Or, on ne peut la proscrire sans s’insurger contre les faits ; car elle est évidemment inévitable puisqu’elle progresse depuis des siècles sans que rien puisse l’arrêter. Pour porter contre elle une condamnation sans réserve, il faudrait admettre entre la morale et la réalité un divorce inintelligible. La morale vit de la vie du monde ; il est donc impossible que ce qui est nécessaire au monde pour vivre soit contraire à la morale. Ainsi se trouve écarté un des termes du dilemme et démontré à nouveau, par l’absurde, le caractère moral de la division du travail.

Cependant, quoique ces preuves constituent de fortes présomptions, elles laissent place à quelques doutes.

En effet, en regard des faits que nous venons de rappeler on en peut citer qui sont contraires. Si l’opinion publique sanctionne la règle de la division du travail, ce n’est pas sans une sorte d’inquiétude et d’hésitation. Tout en commandant aux hommes de se spécialiser, elle semble toujours craindre qu’ils ne se spécialisent trop.

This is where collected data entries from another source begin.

-- ==== Sys2Proof/Laws/Fields.lean ====
section
/-! SUPPORT. The fields of a word put together from parts, a word as the parts it is made of, and what a mask
of the opcode table (30_encoding.md R73) tests. -/

namespace Sys2Proof

/-- The low part of a concatenation. -/
theorem extract_low {m n : Nat} (p : BitVec m) (d : BitVec n) : (p ++ d).extractLsb' 0 n = d := by
  apply BitVec.eq_of_getLsbD_eq
  intro i hi
  simp [BitVec.getLsbD_append, hi]

/-- Bits above the low part of a concatenation are bits of the high part. -/
theorem extract_high {m n : Nat} (p : BitVec m) (d : BitVec n) (k j : Nat) :
    (p ++ d).extractLsb' (n + k) j = p.extractLsb' k j := by
  apply BitVec.eq_of_getLsbD_eq
  intro i hi
  have h1 : ¬n + k + i < n := by omega
  have h2 : n + k + i - n = k + i := by omega
  simp [BitVec.getLsbD_append, hi, h1, h2]

/-- The whole high part of a concatenation. -/
theorem extract_all_high {m n : Nat} (p : BitVec m) (d : BitVec n) : (p ++ d).extractLsb' n m = p := by
  have := extract_high p d 0 m
  rw [Nat.add_zero] at this
  rw [this]
  apply BitVec.eq_of_getLsbD_eq
  intro i hi
  simp [hi]

/-! Words of a nibble and 12 bits -/

@[simp] theorem fieldLead_two (a : BitVec 4) (b : BitVec 12) : fieldLead (a ++ b) = a :=
  extract_all_high a b

@[simp] theorem fieldNNN_two (a : BitVec 4) (b : BitVec 12) : fieldNNN (a ++ b) = b :=
  extract_low a b

/-! Words of two nibbles and a byte -/

@[simp] theorem fieldLead_xkk (a x : BitVec 4) (k : BitVec 8) : fieldLead (a ++ x ++ k) = a :=
  (extract_high (a ++ x) k 4 4).trans (extract_all_high a x)

@[simp] theorem fieldX_xkk (a x : BitVec 4) (k : BitVec 8) : fieldX (a ++ x ++ k) = x :=
  (extract_high (a ++ x) k 0 4).trans (extract_low a x)

@[simp] theorem fieldKK_xkk (a x : BitVec 4) (k : BitVec 8) : fieldKK (a ++ x ++ k) = k :=
  extract_low (a ++ x) k

/-! Words of four nibbles -/

@[simp] theorem fieldLead_xyn (a x y n : BitVec 4) : fieldLead (a ++ x ++ y ++ n) = a :=
  (extract_high (a ++ x ++ y) n 8 4).trans ((extract_high (a ++ x) y 4 4).trans (extract_all_high a x))

@[simp] theorem fieldX_xyn (a x y n : BitVec 4) : fieldX (a ++ x ++ y ++ n) = x :=
  (extract_high (a ++ x ++ y) n 4 4).trans ((extract_high (a ++ x) y 0 4).trans (extract_low a x))

@[simp] theorem fieldY_xyn (a x y n : BitVec 4) : fieldY (a ++ x ++ y ++ n) = y :=
  (extract_high (a ++ x ++ y) n 0 4).trans (extract_low (a ++ x) y)

@[simp] theorem fieldN_xyn (a x y n : BitVec 4) : fieldN (a ++ x ++ y ++ n) = n :=
  extract_low (a ++ x ++ y) n

/-! Words of a nibble, a byte and a nibble -/

@[simp] theorem fieldLead_dn (a : BitVec 4) (d : BitVec 8) (n : BitVec 4) : fieldLead (a ++ d ++ n) = a :=
  (extract_high (a ++ d) n 8 4).trans (extract_all_high a d)

@[simp] theorem fieldXY_dn (a : BitVec 4) (d : BitVec 8) (n : BitVec 4) : fieldXY (a ++ d ++ n) = d :=
  (extract_high (a ++ d) n 0 8).trans (extract_low a d)

@[simp] theorem fieldN_dn (a : BitVec 4) (d : BitVec 8) (n : BitVec 4) : fieldN (a ++ d ++ n) = n :=
  extract_low (a ++ d) n

/-! The bytes of a word -/

@[simp] theorem firstByte_joinBytes (a b : Byte) : firstByte (joinBytes a b) = a :=
  extract_all_high a b

@[simp] theorem secondByte_joinBytes (a b : Byte) : secondByte (joinBytes a b) = b :=
  extract_low a b

/-- Cutting a value in two at bit `n` and joining the parts gives it back. -/
theorem join_extract {m n : Nat} (w : BitVec (m + n)) : w.extractLsb' n m ++ w.extractLsb' 0 n = w := by
  apply BitVec.eq_of_getLsbD_eq
  intro i hi
  simp

@[simp] theorem joinBytes_bytes (w : Word) : joinBytes (firstByte w) (secondByte w) = w :=
  join_extract (m := 8) (n := 8) w

/-- A field of a field is a field. -/
theorem extract_extract {w : Nat} (v : BitVec w) (a b c d : Nat) (h : c + d ≤ b) :
    (v.extractLsb' a b).extractLsb' c d = v.extractLsb' (a + c) d := by
  apply BitVec.eq_of_getLsbD_eq
  intro i hi
  have h1 : c + i < b := by omega
  simp [hi, h1, Nat.add_assoc]

theorem word_two (w : Word) : (fieldLead w ++ fieldNNN w : BitVec (4 + 12)) = w :=
  join_extract (m := 4) (n := 12) w

theorem word_xkk (w : Word) : (fieldLead w ++ fieldX w ++ fieldKK w : BitVec (4 + 4 + 8)) = w := by
  have h1 : (fieldLead w ++ fieldX w : BitVec (4 + 4)) = BitVec.extractLsb' 8 8 w := by
    have := join_extract (m := 4) (n := 4) (BitVec.extractLsb' 8 8 w)
    rw [extract_extract _ 8 8 4 4 (by omega), extract_extract _ 8 8 0 4 (by omega)] at this
    exact this
  rw [h1]
  exact join_extract (m := 8) (n := 8) w

theorem word_dn (w : Word) : (fieldLead w ++ fieldXY w ++ fieldN w : BitVec (4 + 8 + 4)) = w := by
  have h1 : (fieldLead w ++ fieldXY w : BitVec (4 + 8)) = BitVec.extractLsb' 4 12 w := by
    have := join_extract (m := 4) (n := 8) (BitVec.extractLsb' 4 12 w)
    rw [extract_extract _ 4 12 8 4 (by omega), extract_extract _ 4 12 0 8 (by omega)] at this
    exact this
  rw [h1]
  exact join_extract (m := 12) (n := 4) w

theorem word_xyn (w : Word) :
    (fieldLead w ++ fieldX w ++ fieldY w ++ fieldN w : BitVec (4 + 4 + 4 + 4)) = w := by
  have h1 : (fieldLead w ++ fieldX w : BitVec (4 + 4)) = BitVec.extractLsb' 8 8 w := by
    have := join_extract (m := 4) (n := 4) (BitVec.extractLsb' 8 8 w)
    rw [extract_extract _ 8 8 4 4 (by omega), extract_extract _ 8 8 0 4 (by omega)] at this
    exact this
  have h2 : (BitVec.extractLsb' 8 8 w ++ fieldY w : BitVec (8 + 4)) = BitVec.extractLsb' 4 12 w := by
    have := join_extract (m := 8) (n := 4) (BitVec.extractLsb' 4 12 w)
    rw [extract_extract _ 4 12 4 8 (by omega), extract_extract _ 4 12 0 4 (by omega)] at this
    exact this
  rw [h1, h2]
  exact join_extract (m := 12) (n := 4) w

/-! What the masks of the opcode table test -/

theorem lead_of_mask_F000 {w m : Word} (h : w &&& 0xF000#16 = m) : fieldLead w = fieldLead m := by
  subst h
  simp [fieldLead, BitVec.extractLsb'_and]
  exact BitVec.and_allOnes.symm

theorem lead_of_mask_F00F {w m : Word} (h : w &&& 0xF00F#16 = m) : fieldLead w = fieldLead m := by
  subst h
  simp [fieldLead, BitVec.extractLsb'_and]
  exact BitVec.and_allOnes.symm

theorem n_of_mask_F00F {w m : Word} (h : w &&& 0xF00F#16 = m) : fieldN w = fieldN m := by
  subst h
  simp [fieldN, BitVec.extractLsb'_and]
  exact BitVec.and_allOnes.symm

theorem lead_of_mask_F0FF {w m : Word} (h : w &&& 0xF0FF#16 = m) : fieldLead w = fieldLead m := by
  subst h
  simp [fieldLead, BitVec.extractLsb'_and]
  exact BitVec.and_allOnes.symm

theorem kk_of_mask_F0FF {w m : Word} (h : w &&& 0xF0FF#16 = m) : fieldKK w = fieldKK m := by
  subst h
  simp [fieldKK, BitVec.extractLsb'_and]
  exact BitVec.and_allOnes.symm

end Sys2Proof
end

À côté des maximes qui vantent le travail intensif il en est d’autres, non moins répandues, qui en signalent les dangers. « C’est, dit Jean-Baptiste Say, un triste témoignage à se rendre que de n’avoir jamais fait que la dix-huitième partie d’une épingle ; et qu’on ne s’imagine pas que ce soit uniquement l’ouvrier qui toute sa vie conduit une lime ou un marteau qui dégénère ainsi de la dignité de sa nature, c’est encore l’homme qui par état exerce les facultés les plus déliées de son esprit[1]. »

  1. Traité d’économie politique, livre I, ch. VIII.